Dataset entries
━━━━━━

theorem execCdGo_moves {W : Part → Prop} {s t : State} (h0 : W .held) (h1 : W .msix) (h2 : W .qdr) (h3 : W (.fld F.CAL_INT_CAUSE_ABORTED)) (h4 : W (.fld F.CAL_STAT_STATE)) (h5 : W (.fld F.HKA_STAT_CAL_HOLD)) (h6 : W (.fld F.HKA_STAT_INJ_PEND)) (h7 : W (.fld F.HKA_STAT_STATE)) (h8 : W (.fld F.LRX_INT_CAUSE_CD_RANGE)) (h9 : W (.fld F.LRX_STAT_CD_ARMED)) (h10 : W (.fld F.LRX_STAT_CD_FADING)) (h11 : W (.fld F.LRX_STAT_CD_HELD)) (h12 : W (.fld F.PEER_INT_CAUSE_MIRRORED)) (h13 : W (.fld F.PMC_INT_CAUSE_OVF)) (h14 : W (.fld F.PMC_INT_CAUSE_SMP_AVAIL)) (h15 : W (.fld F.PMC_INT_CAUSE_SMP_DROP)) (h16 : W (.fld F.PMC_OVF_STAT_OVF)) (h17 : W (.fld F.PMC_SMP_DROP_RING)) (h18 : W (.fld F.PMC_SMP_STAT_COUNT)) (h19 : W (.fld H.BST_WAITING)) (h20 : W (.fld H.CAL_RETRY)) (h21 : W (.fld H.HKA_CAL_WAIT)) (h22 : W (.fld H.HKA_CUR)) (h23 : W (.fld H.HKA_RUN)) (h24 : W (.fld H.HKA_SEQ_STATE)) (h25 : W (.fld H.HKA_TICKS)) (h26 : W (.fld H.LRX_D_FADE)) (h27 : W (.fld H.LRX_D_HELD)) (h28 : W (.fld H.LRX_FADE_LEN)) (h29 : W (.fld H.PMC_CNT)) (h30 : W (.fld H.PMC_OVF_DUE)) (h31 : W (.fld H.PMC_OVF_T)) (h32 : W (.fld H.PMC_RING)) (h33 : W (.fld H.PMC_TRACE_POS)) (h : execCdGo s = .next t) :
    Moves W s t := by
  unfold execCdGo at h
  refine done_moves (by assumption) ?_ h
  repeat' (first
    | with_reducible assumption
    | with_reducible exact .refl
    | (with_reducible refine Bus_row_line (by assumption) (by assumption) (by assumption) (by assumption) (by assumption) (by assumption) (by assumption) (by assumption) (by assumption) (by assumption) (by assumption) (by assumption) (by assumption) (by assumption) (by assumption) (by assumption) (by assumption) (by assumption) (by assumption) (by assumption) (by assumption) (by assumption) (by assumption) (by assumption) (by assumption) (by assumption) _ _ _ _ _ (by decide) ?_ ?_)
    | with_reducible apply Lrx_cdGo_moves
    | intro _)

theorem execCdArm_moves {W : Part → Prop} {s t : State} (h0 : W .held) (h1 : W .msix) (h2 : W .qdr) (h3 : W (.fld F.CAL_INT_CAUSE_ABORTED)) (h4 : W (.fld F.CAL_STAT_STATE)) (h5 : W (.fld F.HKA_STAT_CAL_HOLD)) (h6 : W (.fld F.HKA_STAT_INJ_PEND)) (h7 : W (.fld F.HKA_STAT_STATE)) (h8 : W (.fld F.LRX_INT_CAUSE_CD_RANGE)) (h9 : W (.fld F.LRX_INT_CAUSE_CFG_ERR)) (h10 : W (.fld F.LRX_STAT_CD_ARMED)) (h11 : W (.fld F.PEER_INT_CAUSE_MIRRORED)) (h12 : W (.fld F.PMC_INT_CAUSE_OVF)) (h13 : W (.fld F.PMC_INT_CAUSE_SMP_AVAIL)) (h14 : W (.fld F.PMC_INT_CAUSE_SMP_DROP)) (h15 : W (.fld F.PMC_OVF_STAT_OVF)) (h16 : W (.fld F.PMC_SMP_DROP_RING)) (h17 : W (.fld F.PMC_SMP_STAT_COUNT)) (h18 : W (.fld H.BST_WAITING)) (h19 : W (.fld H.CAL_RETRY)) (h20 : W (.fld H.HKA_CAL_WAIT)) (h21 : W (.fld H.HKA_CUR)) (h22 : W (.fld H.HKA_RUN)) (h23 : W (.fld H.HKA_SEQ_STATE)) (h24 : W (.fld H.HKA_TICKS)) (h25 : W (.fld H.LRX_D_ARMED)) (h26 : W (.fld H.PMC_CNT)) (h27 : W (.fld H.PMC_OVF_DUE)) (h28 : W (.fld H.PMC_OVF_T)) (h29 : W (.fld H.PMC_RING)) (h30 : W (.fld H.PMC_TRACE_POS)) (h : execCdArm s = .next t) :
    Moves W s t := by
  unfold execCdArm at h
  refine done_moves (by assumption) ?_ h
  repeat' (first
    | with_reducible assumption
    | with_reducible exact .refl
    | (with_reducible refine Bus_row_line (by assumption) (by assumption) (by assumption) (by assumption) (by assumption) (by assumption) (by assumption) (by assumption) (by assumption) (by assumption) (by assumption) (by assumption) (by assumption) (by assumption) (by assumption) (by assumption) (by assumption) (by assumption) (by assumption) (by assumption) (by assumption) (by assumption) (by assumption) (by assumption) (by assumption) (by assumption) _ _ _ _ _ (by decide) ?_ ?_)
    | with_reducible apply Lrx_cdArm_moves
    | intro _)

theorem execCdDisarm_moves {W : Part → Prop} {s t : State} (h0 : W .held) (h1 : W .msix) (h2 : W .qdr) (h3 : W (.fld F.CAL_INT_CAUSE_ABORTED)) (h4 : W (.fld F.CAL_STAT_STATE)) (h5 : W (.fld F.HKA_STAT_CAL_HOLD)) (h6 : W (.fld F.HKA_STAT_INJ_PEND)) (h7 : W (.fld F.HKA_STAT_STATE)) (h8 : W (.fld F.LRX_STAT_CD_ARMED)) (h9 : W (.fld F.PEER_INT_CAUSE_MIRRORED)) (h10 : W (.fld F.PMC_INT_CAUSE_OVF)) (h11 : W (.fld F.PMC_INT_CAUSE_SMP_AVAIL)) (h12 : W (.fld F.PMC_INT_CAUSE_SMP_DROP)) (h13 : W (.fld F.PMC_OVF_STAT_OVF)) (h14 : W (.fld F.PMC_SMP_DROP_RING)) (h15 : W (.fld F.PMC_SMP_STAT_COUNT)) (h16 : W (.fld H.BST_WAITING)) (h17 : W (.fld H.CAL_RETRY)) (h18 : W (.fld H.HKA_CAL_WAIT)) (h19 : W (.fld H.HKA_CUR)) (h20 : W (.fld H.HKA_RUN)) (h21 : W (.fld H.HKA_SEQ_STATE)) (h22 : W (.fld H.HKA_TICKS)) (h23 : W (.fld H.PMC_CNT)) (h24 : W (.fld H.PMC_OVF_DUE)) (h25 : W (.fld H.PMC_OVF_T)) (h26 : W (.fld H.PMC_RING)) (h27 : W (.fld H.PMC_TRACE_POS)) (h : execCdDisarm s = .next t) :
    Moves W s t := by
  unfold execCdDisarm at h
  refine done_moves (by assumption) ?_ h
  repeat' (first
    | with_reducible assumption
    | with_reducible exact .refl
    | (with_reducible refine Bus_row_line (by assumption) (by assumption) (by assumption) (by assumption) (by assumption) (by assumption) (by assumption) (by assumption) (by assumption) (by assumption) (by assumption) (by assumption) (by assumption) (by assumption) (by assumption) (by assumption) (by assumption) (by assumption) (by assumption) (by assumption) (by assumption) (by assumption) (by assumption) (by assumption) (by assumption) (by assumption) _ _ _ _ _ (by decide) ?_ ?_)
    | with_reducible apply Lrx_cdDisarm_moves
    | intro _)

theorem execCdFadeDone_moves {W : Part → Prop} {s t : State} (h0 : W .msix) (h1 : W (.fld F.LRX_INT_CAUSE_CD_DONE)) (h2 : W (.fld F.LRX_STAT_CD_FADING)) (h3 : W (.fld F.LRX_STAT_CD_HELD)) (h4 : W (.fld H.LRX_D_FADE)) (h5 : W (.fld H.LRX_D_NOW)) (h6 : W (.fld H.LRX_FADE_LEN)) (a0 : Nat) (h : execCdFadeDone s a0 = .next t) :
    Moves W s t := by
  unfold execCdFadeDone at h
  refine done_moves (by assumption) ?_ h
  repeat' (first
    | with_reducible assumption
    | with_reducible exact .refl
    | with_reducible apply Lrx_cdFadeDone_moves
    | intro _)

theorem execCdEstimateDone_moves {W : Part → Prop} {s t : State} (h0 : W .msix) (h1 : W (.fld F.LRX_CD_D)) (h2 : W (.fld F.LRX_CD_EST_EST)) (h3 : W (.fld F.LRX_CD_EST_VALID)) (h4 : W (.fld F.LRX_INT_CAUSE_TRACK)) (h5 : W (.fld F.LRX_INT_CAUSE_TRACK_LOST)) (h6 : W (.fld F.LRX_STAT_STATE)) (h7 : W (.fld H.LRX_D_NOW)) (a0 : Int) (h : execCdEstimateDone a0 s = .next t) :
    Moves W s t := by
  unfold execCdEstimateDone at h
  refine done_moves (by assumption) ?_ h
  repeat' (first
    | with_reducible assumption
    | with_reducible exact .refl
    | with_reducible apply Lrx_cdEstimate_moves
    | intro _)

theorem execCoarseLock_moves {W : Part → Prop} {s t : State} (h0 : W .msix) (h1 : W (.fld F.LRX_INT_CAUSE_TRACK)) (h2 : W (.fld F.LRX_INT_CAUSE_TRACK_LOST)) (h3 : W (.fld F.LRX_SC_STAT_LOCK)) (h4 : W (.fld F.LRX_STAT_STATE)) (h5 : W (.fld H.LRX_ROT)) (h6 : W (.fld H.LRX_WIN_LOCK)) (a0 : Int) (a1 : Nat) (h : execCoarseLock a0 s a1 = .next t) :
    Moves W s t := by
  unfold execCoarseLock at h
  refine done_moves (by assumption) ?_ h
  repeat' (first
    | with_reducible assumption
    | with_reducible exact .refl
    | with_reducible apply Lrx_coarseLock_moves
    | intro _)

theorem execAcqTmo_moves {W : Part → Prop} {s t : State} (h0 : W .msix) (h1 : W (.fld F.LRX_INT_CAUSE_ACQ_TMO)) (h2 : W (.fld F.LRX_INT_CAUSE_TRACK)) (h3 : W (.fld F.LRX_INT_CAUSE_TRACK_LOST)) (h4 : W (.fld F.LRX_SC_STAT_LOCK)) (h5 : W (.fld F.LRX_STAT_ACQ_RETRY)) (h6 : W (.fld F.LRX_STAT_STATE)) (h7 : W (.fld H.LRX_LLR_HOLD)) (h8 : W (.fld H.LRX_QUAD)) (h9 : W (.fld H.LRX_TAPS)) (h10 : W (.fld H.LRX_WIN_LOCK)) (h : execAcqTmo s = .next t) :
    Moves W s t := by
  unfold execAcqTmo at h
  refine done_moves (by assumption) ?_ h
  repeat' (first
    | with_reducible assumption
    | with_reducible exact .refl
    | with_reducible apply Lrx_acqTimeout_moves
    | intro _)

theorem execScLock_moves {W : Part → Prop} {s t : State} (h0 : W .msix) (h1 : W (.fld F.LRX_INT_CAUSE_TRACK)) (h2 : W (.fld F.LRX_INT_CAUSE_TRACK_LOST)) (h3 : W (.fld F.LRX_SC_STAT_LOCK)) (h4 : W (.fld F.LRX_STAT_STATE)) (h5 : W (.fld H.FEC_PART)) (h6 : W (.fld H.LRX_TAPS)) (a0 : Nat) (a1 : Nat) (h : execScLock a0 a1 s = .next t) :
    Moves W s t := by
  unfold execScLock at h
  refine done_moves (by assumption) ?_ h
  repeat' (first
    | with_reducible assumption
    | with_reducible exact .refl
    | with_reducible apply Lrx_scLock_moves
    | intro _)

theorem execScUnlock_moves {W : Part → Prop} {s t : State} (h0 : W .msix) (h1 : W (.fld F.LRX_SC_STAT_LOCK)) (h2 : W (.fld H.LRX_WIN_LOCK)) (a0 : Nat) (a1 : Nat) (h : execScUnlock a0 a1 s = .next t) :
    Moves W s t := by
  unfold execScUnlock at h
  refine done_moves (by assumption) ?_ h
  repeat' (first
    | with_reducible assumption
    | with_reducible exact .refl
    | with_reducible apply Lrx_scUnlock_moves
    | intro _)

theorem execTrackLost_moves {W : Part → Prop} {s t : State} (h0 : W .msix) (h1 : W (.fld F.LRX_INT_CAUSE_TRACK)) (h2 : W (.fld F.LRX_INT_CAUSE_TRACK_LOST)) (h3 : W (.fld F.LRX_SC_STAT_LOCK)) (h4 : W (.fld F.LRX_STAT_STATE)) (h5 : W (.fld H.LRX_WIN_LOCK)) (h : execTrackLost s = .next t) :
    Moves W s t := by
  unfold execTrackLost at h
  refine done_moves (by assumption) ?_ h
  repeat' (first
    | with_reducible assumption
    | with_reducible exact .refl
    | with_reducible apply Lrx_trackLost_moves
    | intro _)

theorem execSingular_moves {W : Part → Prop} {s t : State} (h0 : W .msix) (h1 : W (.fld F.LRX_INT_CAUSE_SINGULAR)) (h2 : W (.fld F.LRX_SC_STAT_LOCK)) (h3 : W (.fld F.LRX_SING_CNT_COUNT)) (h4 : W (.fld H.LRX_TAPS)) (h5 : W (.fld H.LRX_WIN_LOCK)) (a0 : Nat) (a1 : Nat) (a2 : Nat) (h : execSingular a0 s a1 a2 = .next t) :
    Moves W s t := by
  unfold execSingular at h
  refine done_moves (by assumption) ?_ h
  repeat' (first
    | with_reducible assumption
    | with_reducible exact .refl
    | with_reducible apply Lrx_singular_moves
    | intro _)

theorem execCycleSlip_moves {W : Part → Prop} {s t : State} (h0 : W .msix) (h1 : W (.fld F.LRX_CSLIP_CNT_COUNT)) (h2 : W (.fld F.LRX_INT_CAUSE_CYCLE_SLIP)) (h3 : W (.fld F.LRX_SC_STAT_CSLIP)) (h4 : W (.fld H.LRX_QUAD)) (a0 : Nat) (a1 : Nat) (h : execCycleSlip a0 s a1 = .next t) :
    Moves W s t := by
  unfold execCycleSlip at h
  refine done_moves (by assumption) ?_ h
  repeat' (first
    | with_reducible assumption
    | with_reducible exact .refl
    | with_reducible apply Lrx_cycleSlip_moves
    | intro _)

━━━━━━

What is needed: Every line with "execTrackLost" in it should be copied from the entries.

Exercise response:
theorem execTrackLost_moves {W : Part → Prop} {s t : State} (h0 : W .msix) (h1 : W (.fld F.LRX_INT_CAUSE_TRACK)) (h2 : W (.fld F.LRX_INT_CAUSE_TRACK_LOST)) (h3 : W (.fld F.LRX_SC_STAT_LOCK)) (h4 : W (.fld F.LRX_STAT_STATE)) (h5 : W (.fld H.LRX_WIN_LOCK)) (h : execTrackLost s = .next t) :
  unfold execTrackLost at h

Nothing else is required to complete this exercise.